DATA EXTRACTS:
────────────────
/-- R96: which words are illegal, and that an illegal command is accepted and ends in its first micro-step
with IllegalCommand and no other effect. -/
def Obligations.IllegalWordsAreExactlyThese : Prop :=
  (∀ c : CmdWord,
    (∃ e, decodeWord c = .error e) ↔
      (fieldsOf c).op.toNat ∈ [0x00, 0x06, 0x07, 0x0C, 0x0D, 0x0E, 0x0F, 0x16, 0x17, 0x1A, 0x1B, 0x1C, 0x1D, 0x1E, 0x1F]
        ∨ (fieldsOf c).rsv ≠ 0
        ∨ ((fieldsOf c).op.toNat ∈ [0x01, 0x02, 0x03, 0x04, 0x05, 0x08, 0x09, 0x10, 0x12, 0x13] ∧ (fieldsOf c).imm ≠ 0)
        ∨ ((fieldsOf c).op.toNat ∈ [0x11, 0x14, 0x18, 0x19] ∧ ((fieldsOf c).p ≠ 0 ∨ (fieldsOf c).imm ≠ 0))
        ∨ ((fieldsOf c).op.toNat = 0x0A ∧ (fieldsOf c).imm.extractLsb' 1 7 ≠ 0))
  ∧ (∃ e, decodeWord 0x0000 = .error e)
  ∧ ∀ (c : CmdWord) (e : Illegal) (s : State), decodeWord c = .error e → s.busy = false →
      ∃ t, hostStep (.csrWrite 0x00 32 (c.setWidth 32)) s = .next t ∧ t.busy = true
        ∧ engineStep t = .next { t with
            busy := false, done := true, err := true, errcode := 6, phase := .idle, running := none, pos := .start }

/-- R106: the worked words, legal and illegal. -/
def Obligations.WorkedCommandWords : Prop :=
  decodeWord 0x0800 = .ok (.rdOpen .p0) ∧ decodeWord 0x0900 = .ok (.rdOpen .p1)
    ∧ decodeWord 0x1900 = .ok (.rdBit .p1) ∧ decodeWord 0x2000 = .ok (.rdByte .p0)
    ∧ decodeWord 0x2800 = .ok (.rdAtEnd .p0) ∧ decodeWord 0x4100 = .ok (.wrOpen .p1)
    ∧ decodeWord 0x4800 = .ok (.wrClose .p0) ∧ decodeWord 0x5001 = .ok (.wrBit .p0 1)
    ∧ decodeWord 0x58A5 = .ok (.wrByte .p0 0xA5) ∧ decodeWord 0x8000 = .ok (.freqCount .p0)
    ∧ decodeWord 0x8800 = .ok .treeBuild ∧ decodeWord 0x9100 = .ok (.treeSer .p1)
    ∧ decodeWord 0x9800 = .ok (.treeDeser .p0) ∧ decodeWord 0xA000 = .ok .dictBuild
    ∧ decodeWord 0xA841 = .ok (.codeEmit .p0 0x41) ∧ decodeWord 0xC000 = .ok .encode
    ∧ decodeWord 0xC800 = .ok .decode
    ∧ ∀ c ∈ [0x0000#16, 0x3000#16, 0x1801#16, 0x5002#16, 0x5A00#16, 0xC100#16], ∃ e, decodeWord c = .error e

/-! ## The host's steps -/

/-- A CMD write of a word that decodes to i starts i, and every turn of the engine is then `exec i`, until
the command ends; a turn of an idle engine changes nothing (spec/20_memory.md R72, R78;
spec/60_exceptions.md R303, R323). -/
def Obligations.StepRunsTheDecodedCommand : Prop :=
  (∀ (s : State) (c : Word) (i : Instr) (rest : List Turn), decodeCmd c = .ok i → s.busy = false →
      s.turns = .host (.csrWrite 0x00 32 c) :: rest →
      ∃ t, step s = .next t ∧ t = accept c { s with turns := rest } ∧ t.running = some (.legal i) ∧ t.pos = .start)
    ∧ (∀ (s : State) (i : Instr), s.running = some (.legal i) →
        (s.turns = [] → step s = exec i s)
        ∧ ∀ rest, s.turns = .engine :: rest → step s = exec i { s with turns := rest })
    ∧ (∀ s : State, s.running = none → engineStep s = .next s)
    ∧ ∀ (s : State) (nbits w : Nat) (i : Instr), decodeTableWord nbits w = some i →
        step (s.withFetchWord nbits w) = exec i (accept (BitVec.ofNat 32 (w % 2 ^ nbits)) s)

/-- R303: what acceptance writes, what it leaves, and the command it starts. -/
def Obligations.CommandAcceptance : Prop :=
  ∀ (c : Word) (s : State), s.busy = false →
    ∃ t, hostStep (.csrWrite 0x00 32 c) s = .next t
      ∧ t = { s with
          busy := true, done := false, err := false, errcode := 0, empty := false, partialCode := false
          resultValue := 0, resultValid := false, phase := t.phase, running := t.running, pos := .start }
      ∧ (∀ i, decodeCmd c = .ok i → t.running = some (.legal i)
          ∧ t.phase = (if i = .encode then .eCount else if i = .decode then .dTree else .prim))
      ∧ ∀ e, decodeCmd c = .error e → t.running = some .illegal ∧ t.phase = .prim
          ∧ engineStep t = .next { t with
              busy := false, done := true, err := true, errcode := 6, phase := .idle, running := none, pos := .start }

/-- R304: a CMD write while BUSY sets DROP and changes nothing else; DROP stays until CLR_DROP or a reset;
a CMD write that is not dropped starts a command. -/
def Obligations.BusyWriteIsDropped : Prop :=
  (∀ (c : Word) (s : State), s.busy = true → hostStep (.csrWrite 0x00 32 c) s = .next { s with drop := true })
    ∧ (∀ s t : State, step s = .next t → s.drop = true → t.drop = true
        ∨ (∃ rest, s.turns = .host .platformReset :: rest)
        ∨ ∃ c rest, s.turns = .host (.csrWrite 0x10 32 c) :: rest ∧ (c.getLsbD 0 = true ∨ c.getLsbD 1 = true))
    ∧ ∀ (c : Word) (s : State), s.busy = false →
        ∃ t, hostStep (.csrWrite 0x00 32 c) s = .next t ∧ t.busy = true ∧ t.running ≠ none

/-- R44, R341, R342: a soft reset, whether or not a command runs, gives every piece of block state its reset
value and changes no port, and the next CMD write is accepted; the state after power-on has the same block
state. (A platform reset at any turn: ResetMeetsTheInvariants.) -/
def Obligations.ResetGivesTheResetValues : Prop :=
  (∀ (s : State) (c : Word), c.getLsbD 0 = true →
      ∃ t, hostStep (.csrWrite 0x10 32 c) s = .next t ∧ BlockIsReset t
        ∧ (∀ p, t.source p = s.source p ∧ t.sink p = s.sink p)
        ∧ ∀ d : Word, hostStep (.csrWrite 0x00 32 d) t = .next (accept d t))
    ∧ BlockIsReset State.reset

/-- R344 (and R42): SOFT_RESET acts whatever CLR_DROP is, DROP is 0 after it; CLR_DROP alone clears DROP and
nothing else, command running or not; a write with neither has no effect; CTRL reads 0. -/
def Obligations.ControlWriteBits : Prop :=
  ∀ (c : Word) (s : State),
    (c.getLsbD 0 = true → ∃ t, hostStep (.csrWrite 0x10 32 c) s = .next t ∧ BlockIsReset t ∧ t.drop = false)
    ∧ (c.getLsbD 0 = false → c.getLsbD 1 = true → hostStep (.csrWrite 0x10 32 c) s = .next { s with drop := false })
    ∧ (c.getLsbD 0 = false → c.getLsbD 1 = false → hostStep (.csrWrite 0x10 32 c) s = .next s)
    ∧ hostStep (.csrRead 0x10 32) s = .next { s with seen := { s.seen with word := 0 } }

/-- The fields the host reads in STATUS, RESULT and INFO (spec/10_state.md R38 to R41), the reserved bits
read 0, CMD reads 0 (R37), a read changes nothing of the block or its ports (spec/20_memory.md R70), and STATUS,
RESULT and INFO ignore writes. (What a write to CMD does: CommandAcceptance, BusyWriteIsDropped.) -/
def Obligations.CsrReadsReturnTheFields : Prop :=
  ∀ s : State,
    (∃ w, hostStep (.csrRead 0x04 32) s = .next { s with seen := { s.seen with word := w } }
      ∧ w.getLsbD 0 = s.busy ∧ w.getLsbD 1 = s.done ∧ w.getLsbD 2 = s.err ∧ w.getLsbD 3 = s.empty
      ∧ w.getLsbD 4 = s.partialCode ∧ w.getLsbD 5 = s.drop ∧ w.extractLsb' 6 2 = 0
      ∧ w.extractLsb' 8 4 = s.errcode ∧ w.extractLsb' 12 4 = s.phase.code
      ∧ w.getLsbD 16 = (s.reader .p0).opened ∧ w.getLsbD 17 = (s.reader .p1).opened
      ∧ w.getLsbD 18 = (s.writer .p0).opened ∧ w.getLsbD 19 = (s.writer .p1).opened ∧ w.extractLsb' 20 12 = 0)
    ∧ (∃ w, hostStep (.csrRead 0x08 32) s = .next { s with seen := { s.seen with word := w } }
      ∧ w.extractLsb' 0 8 = s.resultValue ∧ w.getLsbD 8 = s.resultValid ∧ w.extractLsb' 9 23 = 0)
    ∧ (∃ w, hostStep (.csrRead 0x0C 32) s = .next { s with seen := { s.seen with word := w } }
      ∧ w.extractLsb' 0 4 = s.padBits ∧ w.getLsbD 4 = s.tree.isSome ∧ w.getLsbD 5 = s.dictValid
      ∧ (w.getLsbD 6 = true ↔ ∃ v, s.tree = some (.leaf v)) ∧ w.getLsbD 7 = false
      ∧ w.extractLsb' 8 10 = s.nodes ∧ w.extractLsb' 18 14 = 0)
    ∧ hostStep (.csrRead 0x00 32) s = .next { s with seen := { s.seen with word := 0 } }
    ∧ ∀ c : Word, ∀ offset ∈ [0x04, 0x08, 0x0C], hostStep (.csrWrite offset 32 c) s = .next s

/-- R67 (and R43): the host has a CSR access exactly at the five offsets and 32 bits; every other one is
refused by name. -/
def Obligations.CsrAccessesOutsideTheMapAreRefused : Prop :=
  ∀ (offset width : Nat) (c : Word) (s : State),
    (width = 32 ∧ offset ∈ [0x00, 0x04, 0x08, 0x0C, 0x10] →
      (∃ t, hostStep (.csrWrite offset width c) s = .next t) ∧ ∃ t, hostStep (.csrRead offset width) s = .next t)
    ∧ (¬ (width = 32 ∧ offset ∈ [0x00, 0x04, 0x08, 0x0C, 0x10]) →
      hostStep (.csrWrite offset width c) s = .refused (.csrAccess offset width)
        ∧ hostStep (.csrRead offset width) s = .refused (.csrAccess offset width))

/-- R75, R81: no step, of the host or of the engine, changes the data of a source while its reader is open or
while ENCODE or DECODE is BUSY, and the host's attempts stop by name; what loading, copying (log 11), making
available (log 9) and reading change otherwise, and that they change nothing else. -/
def Obligations.HostStepsOnPorts : Prop :=
  ∀ (s : State) (p : PortNum),
    ((s.reader p).opened = true ∨ codecBusy s = true →
      (∀ t, step s = .next t → (t.source p).data = (s.source p).data)
      ∧ (∀ data avail, hostStep (.loadSource p data avail) s = .fault (.sourceInUse p))
      ∧ ∀ q, hostStep (.copySink p q) s = .fault (.sourceInUse p))
    ∧ ((s.reader p).opened = false → codecBusy s = false →
      (∀ data avail, hostStep (.loadSource p data avail) s = .next (s.setSource p { data := data, avail := avail }))
      ∧ ∀ q, hostStep (.copySink p q) s = .next (s.setSource p { s.source p with data := (s.sink q).data }))
    ∧ ∀ b, hostStep (.setSourceAvail p b) s = .next (s.setSource p { s.source p with avail := b })
      ∧ hostStep (.setSinkAvail p b) s = .next (s.setSink p { s.sink p with avail := b })
      ∧ hostStep (.readSink p) s = .next { s with seen := { s.seen with bytes := (s.sink p).data } }

/-! ## Readers -/

/-- R130, R131: RD_OPEN binds the reader to the start of its source, open or not, or raises SourceUnavailable
with the reader as it was; RD_CLOSE closes its reader and discards what it held, and raises nothing. -/
def Obligations.RdOpenRewindsAndRdCloseDiscards : Prop :=
  (decodeCmd 0x0800 = .ok (.rdOpen .p0) ∧ decodeCmd 0x0900 = .ok (.rdOpen .p1)
    ∧ decodeCmd 0x1000 = .ok (.rdClose .p0) ∧ decodeCmd 0x1100 = .ok (.rdClose .p1))
  ∧ ∀ (r : PortNum) (s : State),
    ((s.source r).avail = true →
      exec (.rdOpen r) s = .next (normalEnd (s.setReader r { opened := true, pos := 0, buf := 0, cnt := 0 })))
    ∧ ((s.source r).avail = false → exec (.rdOpen r) s = .next (errorEnd .sourceUnavailable s))
    ∧ exec (.rdClose r) s = .next (normalEnd (s.setReader r { opened := false, pos := 0, buf := 0, cnt := 0 }))

/-- R132: RD_BIT returns the next unread bit in RESULT and consumes just it; its errors, in their order,
leave the reader as it was. -/
def Obligations.RdBitReturnsTheNextBit : Prop :=
  (decodeCmd 0x1800 = .ok (.rdBit .p0) ∧ decodeCmd 0x1900 = .ok (.rdBit .p1))
  ∧ ∀ (r : PortNum) (s : State), ReaderOk (s.reader r) (s.source r).data →
    ((s.reader r).opened = false → exec (.rdBit r) s = .next (errorEnd .notOpen s))
    ∧ ((s.reader r).opened = true →
      (s.unread r = [] → exec (.rdBit r) s = .next (errorEnd .endOfStream s))
      ∧ ∀ b rest, s.unread r = b :: rest →
        ((s.reader r).cnt = 0 → (s.source r).avail = false → exec (.rdBit r) s = .next (errorEnd .sourceUnavailable s))
        ∧ ((s.reader r).cnt ≠ 0 ∨ (s.source r).avail = true →
          ∃ x, exec (.rdBit r) s = .next (normalEnd { s.setReader r x with
                resultValue := if b then 1 else 0, resultValid := true })
            ∧ x.opened = true ∧ ReaderOk x (s.source r).data ∧ (s.setReader r x).unread r = rest))
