theorem keeps_desNodeAct {e : Effects} {p : PortNum} (hr : e.reads p = true) (fs : List Frame) (c : Nat) (s : State) :
    (desNodeAct p fs c s).Keeps e s := by
  refine keeps_of _ ?_
  have := same_readBit hr s
  split
  · next hp => rw [hp] at this; exact this.trans (same_goto e _ _)
  · next hp =>
    rw [hp] at this
    split
    · exact this.trans (same_goto e _ _)
    · split <;> exact this.trans (same_goto e _ _)

theorem keeps_desLeafAct {e : Effects} {p : PortNum} (hr : e.reads p = true) (fs : List Frame) (c : Nat) (s : State) :
    (desLeafAct p fs c s).Keeps e s := by
  have := same_readByte hr s
  show Same e s _
  split
  · next hp => rw [hp] at this; exact this.trans (same_goto e _ _)
  · next hp =>
    rw [hp] at this
    split <;> exact this.trans (same_goto e _ _)

theorem keeps_closeWriter {e : Effects} {p : PortNum} (hw : e.writes p = true) (q : Pos) (s : State) :
    (closeWriter p q s).Keeps e s := keeps_of _ (same_res_goto (same_closeW hw s) _)

theorem keeps_releaseWriter {e : Effects} {p : PortNum} (hw : e.writes p = true) (q : Pos) (s : State) :
    (releaseWriter p q s).Keeps e s := by
  refine keeps_of _ ?_
  have := same_closeW hw s
  split <;> (next hp => rw [hp] at this; exact this.trans (same_goto e _ _))

/-! ## Commands -/

/-- The effects of a command on its ports, and no other. -/
def portEffects (i : Instr) : Effects where
  reads p := readsPort p i
  writes p := writesPort p i
  freq := false
  tree := false
  dict := false
  dictValid := false
  cursor := false
  padBits := false
  empty := false
  partialCode := false
  result := false
  ends := false

/-- The effects of a command. -/
def effectsOf : Instr → Effects
  | .rdBit r => { portEffects (.rdBit r) with result := true }
  | .rdByte r => { portEffects (.rdByte r) with result := true }
  | .rdAtEnd r => { portEffects (.rdAtEnd r) with result := true }
  | .freqCount r => { portEffects (.freqCount r) with freq := true }
  | .treeBuild => { portEffects .treeBuild with tree := true, dictValid := true }
  | .treeDeser r => { portEffects (.treeDeser r) with tree := true, dictValid := true }
  | .dictBuild => { portEffects .dictBuild with dict := true, dictValid := true }
  | .encode => { portEffects .encode with
      freq := true, tree := true, dict := true, dictValid := true, padBits := true, empty := true }
  | .decode => { portEffects .decode with tree := true, dictValid := true, cursor := true, partialCode := true }
  | .rdOpen r => portEffects (.rdOpen r)
  | .rdClose r => portEffects (.rdClose r)
  | .wrOpen w => portEffects (.wrOpen w)
  | .wrClose w => portEffects (.wrClose w)
  | .wrBit w b => portEffects (.wrBit w b)
  | .wrByte w v => portEffects (.wrByte w v)
  | .treeSer w => portEffects (.treeSer w)
  | .codeEmit w v => portEffects (.codeEmit w v)

theorem keeps_freqCount (p : PortNum) (s : State) : (freqCountAct p s).Keeps (effectsOf (.freqCount p)) s := by
  have hr : (effectsOf (.freqCount p)).reads p = true := by cases p <;> rfl
  unfold freqCountAct
  split
  · exact keeps_countAct hr rfl s (keeps_normalEnd (Same.refl _ s))
  · exact keeps_errorEnd _ (Same.refl _ s)
  · split
    · exact (same_clearFreq rfl s).trans (same_goto _ _ _)
    · exact keeps_errorEnd _ (Same.refl _ s)

theorem keeps_treeSer (p : PortNum) (s : State) : (treeSerAct p s).Keeps (effectsOf (.treeSer p)) s := by
  have hw : (effectsOf (.treeSer p)).writes p = true := by cases p <;> rfl
  unfold treeSerAct
  split
  · exact keeps_serAct hw _ s (keeps_normalEnd (Same.refl _ s))
  · exact keeps_errorEnd _ (Same.refl _ s)
  · split
    · split
      · exact keeps_errorEnd _ (Same.refl _ s)
      · exact same_goto _ _ _
    · exact keeps_errorEnd _ (Same.refl _ s)

theorem keeps_treeDeser (p : PortNum) (s : State) : (treeDeserAct p s).Keeps (effectsOf (.treeDeser p)) s := by
  have hr : (effectsOf (.treeDeser p)).reads p = true := by cases p <;> rfl
  unfold treeDeserAct
  split
  · exact keeps_desNodeAct hr _ _ s
  · exact keeps_desLeafAct hr _ _ s
  · exact keeps_normalEnd (same_storeTree rfl _ _ s)
  · exact keeps_errorEnd _ (Same.refl _ s)
  · split
    · exact (same_invalidate rfl rfl s).trans (same_goto _ _ _)
    · exact keeps_errorEnd _ (Same.refl _ s)

theorem keeps_codeEmit (p : PortNum) (v : Byte) (s : State) : (codeEmitAct p v s).Keeps (effectsOf (.codeEmit p v)) s := by
  have hw : (effectsOf (.codeEmit p v)).writes p = true := by cases p <;> rfl
  unfold codeEmitAct
  split
  · exact keeps_emitAct hw _ s (keeps_normalEnd (Same.refl _ s))
  · exact keeps_errorEnd _ (Same.refl _ s)
  · split
    · split
      · split
        · exact keeps_errorEnd _ (Same.refl _ s)
        · exact same_goto _ _ _
      · exact keeps_errorEnd _ (Same.refl _ s)
    · exact keeps_errorEnd _ (Same.refl _ s)
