theorem Ahead.hide {f : PortNum → Bool} {next : State → Act} (hf : HostFree f next) {s : State} (h : Ahead next s) :
    ∀ u, u.hide f = s.hide f → Ahead next u := by
  induction h with
  | @work s v h _ ih =>
    intro u hu
    have e : (next u).shape f = (next s).shape f := by rw [← hf u, hu, hf s]
    rw [h] at e
    cases hn : next u <;> rw [hn] at e <;> simp [Act.shape] at e
    exact .work hn (ih _ e)
  | @access s v h =>
    intro u hu
    have e : (next u).shape f = (next s).shape f := by rw [← hf u, hu, hf s]
    rw [h] at e
    cases hn : next u <;> rw [hn] at e <;> simp [Act.shape] at e
    exact .access hn

/-! ## The host decides nothing before an access -/

/-- WriteBit without a Push, and ReadBit without a Pull, as one register update (spec/40_bitio.md R124, R128). -/
theorem writeBit_inner {p : PortNum} {b : Bool} {s : State} (h : bitPushes p s = false) :
    writeBit p b s = .ok () (s.setWriter p { s.writer p with acc := (s.writer p).place b, n := (s.writer p).n + 1 }) := by
  rw [writeBit, if_neg (by simpa [bitPushes] using h)]

theorem readBit_inner {p : PortNum} {s : State} (h : bitPulls p s = false) :
    readBit p s = .ok ((s.reader p).buf.getLsbD ((s.reader p).cnt.val - 1)) (s.setReader p (s.reader p).spend) := by
  rw [readBit, if_neg (by simpa [bitPulls] using h)]

theorem hide_writeBit {f : PortNum → Bool} {p : PortNum} {b : Bool} {s : State} (q : Pos) (h : bitPushes p s = false) :
    ((writeBit p b (s.hide f)).goto q).hide f = ((writeBit p b s).goto q).hide f := by
  rw [writeBit_inner h, writeBit_inner (by rw [hide_bitPushes]; exact h), hide_writer, hide_setWriter]
  simp [Res.goto, hide_goto]

theorem hostFree_bits (f : PortNum → Bool) (p : PortNum) (b : Bool) (q : Pos) (s : State) :
    (Act.of (bitPushes p (s.hide f)) ((writeBit p b (s.hide f)).goto q)).shape f
      = (Act.of (bitPushes p s) ((writeBit p b s).goto q)).shape f := by
  rw [hide_bitPushes]
  exact shape_of f _ (hide_writeBit q)

theorem hostFree_serAct {f : PortNum → Bool} (p : PortNum) (todo : List SerItem) {after : State → Act} (s : State)
    (h : (after (s.hide f)).shape f = (after s).shape f) :
    (serAct p todo after (s.hide f)).shape f = (serAct p todo after s).shape f := by
  unfold serAct
  split
  · exact h
  · exact hostFree_bits f p _ _ s
  · exact hostFree_bits f p _ _ s
  · rfl

theorem hostFree_emitAct {f : PortNum → Bool} (p : PortNum) (bits : Bits) {after : State → Act} (s : State)
    (h : (after (s.hide f)).shape f = (after s).shape f) :
    (emitAct p bits after (s.hide f)).shape f = (emitAct p bits after s).shape f := by
  unfold emitAct
  split
  · exact h
  · exact hostFree_bits f p _ _ s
────────────────
AIM OF THE TASK: From the entries above, give again exactly the lines running from the line with "have := same_readBit hr s" to the line with "dictValid := false"; include both of those lines.

ANSWER BOX:
  have := same_readBit hr s
  split
  · next hp => rw [hp] at this; exact this.trans (same_goto e _ _)
  · next hp =>
    rw [hp] at this
    split
    · exact this.trans (same_goto e _ _)
    · split <;> exact this.trans (same_goto e _ _)

theorem keeps_desLeafAct {e : Effects} {p : PortNum} (hr : e.reads p = true) (fs : List Frame) (c : Nat) (s : State) :
    (desLeafAct p fs c s).Keeps e s := by
  have := same_readByte hr s
  show Same e s _
  split
  · next hp => rw [hp] at this; exact this.trans (same_goto e _ _)
  · next hp =>
    rw [hp] at this
    split <;> exact this.trans (same_goto e _ _)

theorem keeps_closeWriter {e : Effects} {p : PortNum} (hw : e.writes p = true) (q : Pos) (s : State) :
    (closeWriter p q s).Keeps e s := keeps_of _ (same_res_goto (same_closeW hw s) _)

theorem keeps_releaseWriter {e : Effects} {p : PortNum} (hw : e.writes p = true) (q : Pos) (s : State) :
    (releaseWriter p q s).Keeps e s := by
  refine keeps_of _ ?_
  have := same_closeW hw s
  split <;> (next hp => rw [hp] at this; exact this.trans (same_goto e _ _))

/-! ## Commands -/

/-- The effects of a command on its ports, and no other. -/
def portEffects (i : Instr) : Effects where
  reads p := readsPort p i
  writes p := writesPort p i
  freq := false
  tree := false
  dict := false
  dictValid := false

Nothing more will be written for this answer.